• [Instructions to follow] Copy each line below that includes "true".

Stored data entries
☆ ☆ ☆

-- ==== Sys2Proof/Machine/Whistle.lean ====
section
/-!
DEFINITION. Machine/Whistle.lean: the binding fingerprint and the barriers of Pack jobs (R531, R536 to R542).
-/
namespace Sys2Proof.Machine

/-- The binding fingerprint (Table 15.4) of an image on this module. -/
def State.fingerprint (s : State) (l : Loaded) : List Byte :=
  let p : PackRec := l.image.pack.getD { size := 0, profile := 0, fwMajor := 0, whistleMs := 0, admitHash := 0, packId := 0 }
  l.hash.take 16 ++ natLe 8 p.packId ++ natLe 8 s.pck.admitHash.toNat ++ natLe 8 s.numsig.toNat ++ natLe 2 p.size ++
  natLe 1 s.sup.profile.toNat ++ natLe 1 s.firmware.major.toNat ++
  ([0, 1, 2, 3].flatMap fun d => natLe 1 (s.pck.dim d)) ++ natLe 4 p.whistleMs ++
  natLe 1 (if s.pck.skewFault then 0 else 1) ++ List.replicate 11 0

/-- The digest of the fingerprint of a context's image (R531). -/
def State.digestOf (s : State) (c : Nat) : BitVec 32 :=
  match s.imageOf (s.ctx c).slot.toNat (s.ctx c).gen with
  | some l => BitVec.ofNat 32 (crc32c (s.fingerprint l))
  | none => 0

/-- The smaller of two optional numbers. -/
def optMin : Option Nat → Option Nat → Option Nat
  | some a, some b => some (min a b)
  | some a, none => some a
  | none, b => b

/-- Own readiness and the children's arrivals combined: a child whose frame or digest differs is named (R536). -/
def State.combine (s : State) (c frame : Nat) (arrivals : List (Nat × Arrive)) : Arrive :=
  let own : Arrive := { frame := frame, digest := s.digestOf c, epochOk := !s.pck.skewFault, differs := none, members := 1 }
  arrivals.foldl (fun a p =>
    let b := p.2
    let here := if b.frame = own.frame ∧ b.digest = own.digest then none else s.pck.neighbour s.pck.me p.1
    { a with epochOk := a.epochOk && b.epochOk, differs := optMin a.differs (optMin b.differs here),
             members := a.members + b.members }) own

/-- Change the head frame's standing with its barrier. -/
def State.setWhistle (s : State) (c : Nat) (w : Whistle) : State := s.modHead c fun f => { f with whistle := some w }

/-- The code of an abort: E-HRD-11, or an E-PCK code. -/
def abortErr (code : Nat) : Err := if code = 11 then ⟨.hrd, 11⟩ else ⟨.pck, code⟩

/-- This member records an abort's code and acts on it (R541). -/
def State.abortHere (s : State) (j frame code member : Nat) : State :=
  let c := (s.job j).ctx.toNat
  let s := if code = 11 then s.hrdReport c 11 (some frame)
    else s.pckFail code member 0 (some c) (some frame)
  s.abortJob j (abortErr code)

/-- The master aborts a job: ABORT goes down the tree (R536). -/
def State.masterAbort (s : State) (j frame code member : Nat) : State :=
  (s.toChildren (.abort j frame code)).abortHere j frame code member

/-- A job's frame is released for a time. -/
def State.releaseFrame (s : State) (j frame : Nat) (t : DWord) : State :=
  let x := s.job j
  let s := s.setJob j { x with barrier := none, running := true, frame := BitVec.ofNat 16 frame, failSent := none }
  s.setWhistle x.ctx.toNat (.scheduled t)

/-- The barrier of a job goes on once this member is ready and every child has arrived (R536). -/
def State.barrierStep (s : State) (j : Nat) : State :=
  let x := s.job j
  match x.barrier with
  | none => s
  | some b =>
    if s.pck.state ≠ .formed || !b.selfReady || b.sentAt.isSome || !(s.pck.childPorts.all fun p => b.arrivals.any fun a => a.1 == p) then s
    else
      let a := s.combine x.ctx.toNat b.frame b.arrivals
      if s.pck.isMaster then
        match a.differs with
        | some m => s.masterAbort j b.frame 5 m
        | none =>
          if a.members ≠ s.pck.size then s.masterAbort j b.frame 5 0
          else if !a.epochOk then s.masterAbort j b.frame 6 0
          else
            let t := s.epoch + s.pck.lead.setWidth 64
            (s.toChildren (.release j b.frame t)).releaseFrame j b.frame t
      else
        (s.toParent (.arrive j a.frame a.digest a.epochOk a.differs a.members)).setJob j
          { x with barrier := some { b with sentAt := some s.now } }

/-- A Pack-bound context's next frame has arrived: this member is ready for its barrier (R536, R540). -/
def State.barrierReady (s : State) (c : Nat) : State :=
  match s.jobOfCtx c, (s.ctx c).held with
  | some j, f :: _ =>
    if f.whistle ≠ some .waiting then s
    else
      let b := ((s.job j).barrier).getD {}
      let b : Barrier := { b with frame := f.no, selfReady := true, timer := some (b.timer.getD s.now) }
      (s.modJob j fun x => { x with barrier := some b }).barrierStep j
  | _, _ => s

/-- WHISTLE_ARRIVE (R536, R540, R541): the ARRIVE of a child's subtree; one for an unbound job is discarded. -/
def execWhistleArrive (port job frame : Nat) (digest : Word) (epochOk : Bool) (differs : Option Nat) (members : Nat)
    (s : State) : Host.Outcome State Fault Refusal :=
  let x := s.job job
  if !s.alive || !x.valid || !s.pck.busy || !s.pck.childPorts.contains port then .next s
  else
    let b := x.barrier.getD { frame := frame }
    if b.arrivals.any fun a => a.1 == port then .next s
    else
      let a : Arrive := { frame := frame, digest := digest, epochOk := epochOk, differs := differs, members := members }
      let b : Barrier := { b with arrivals := b.arrivals ++ [(port, a)], timer := some (b.timer.getD s.now) }
      .next ((s.setJob job { x with barrier := some b }).barrierStep job)

/-- The barrier a member has sent its ARRIVE for. -/
def Job.awaits (x : Job) (frame : Nat) : Bool := x.barrier.any fun b => b.sentAt.isSome && b.frame == frame

/-- WHISTLE_RELEASE (R536, R537): forwarded down the tree; a release after its time takes effect on receipt. -/
def execWhistleRelease (port job frame : Nat) (time : DWord) (s : State) : Host.Outcome State Fault Refusal :=
  let x := s.job job
  if !s.alive || s.pck.parentPort s.pck.me ≠ some port || !x.valid || !x.awaits frame then .next s
  else
    let s := (s.toChildren (.release job frame time)).releaseFrame job frame time
    if s.epoch.toNat ≤ time.toNat then .next s
    else .next ((s.setWhistle x.ctx.toNat .released).pckReport 14 .none (some x.ctx.toNat) (some frame))

/-- WHISTLE_RELEASE_TIME (R536): the epoch has reached the release time. -/
def execWhistleReleaseTime (job : Nat) (s : State) : Host.Outcome State Fault Refusal :=
  let c := (s.job job).ctx.toNat
  match (s.ctx c).held.head?.bind fun f => f.whistle with
  | some (.scheduled t) => .next (if s.alive ∧ t.toNat ≤ s.epoch.toNat then s.setWhistle c .released else s)
  | _ => .next s

/-- WHISTLE_ABORT (R541). -/
def execWhistleAbort (port job frame code : Nat) (s : State) : Host.Outcome State Fault Refusal :=
  if !s.alive || s.pck.parentPort s.pck.me ≠ some port || !(s.job job).valid then .next s
  else .next (s.masterAbort job frame code 0)

/-- BARRIER_TIMEOUT (R540): the master's timer. -/
def execBarrierTimeout (job : Nat) (s : State) : Host.Outcome State Fault Refusal :=
  match (s.job job).barrier with
  | some b => .next (if s.alive && (s.job job).valid && s.pck.isMaster && b.timer.isSome then s.masterAbort job b.frame 7 0 else s)
  | none => .next s

/-- ARRIVE_TIMEOUT (R540): neither RELEASE nor ABORT has come. -/
def execArriveTimeout (job : Nat) (s : State) : Host.Outcome State Fault Refusal :=
  match (s.job job).barrier with
  | some b => .next (if s.alive && (s.job job).valid && b.sentAt.isSome then s.abortHere job b.frame 7 0 else s)
  | none => .next s

/-- WHISTLE_FAIL (R542): forwarded unchanged, or answered by the master with ABORT. -/
def execWhistleFail (port job frame code : Nat) (s : State) : Host.Outcome State Fault Refusal :=
  if !s.alive || !(s.job job).valid || !s.pck.childPorts.contains port then .next s
  else if s.pck.isMaster then .next (s.masterAbort job frame 11 0)
  else .next ((s.toParent (.fail job frame code)).modJob job fun x => { x with failSent := some s.now })

/-- FAIL_TIMEOUT (R542): no ABORT has come. -/
def execFailTimeout (job : Nat) (s : State) : Host.Outcome State Fault Refusal :=
  let x := s.job job
  .next (if s.alive && x.valid && x.failSent.isSome then s.abortHere job x.frame.toNat 11 0 else s)

end Sys2Proof.Machine
end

☆ ☆ ☆

• [Output of the exercise]
  let s := s.setJob j { x with barrier := none, running := true, frame := BitVec.ofNat 16 frame, failSent := none }
      let b : Barrier := { b with frame := f.no, selfReady := true, timer := some (b.timer.getD s.now) }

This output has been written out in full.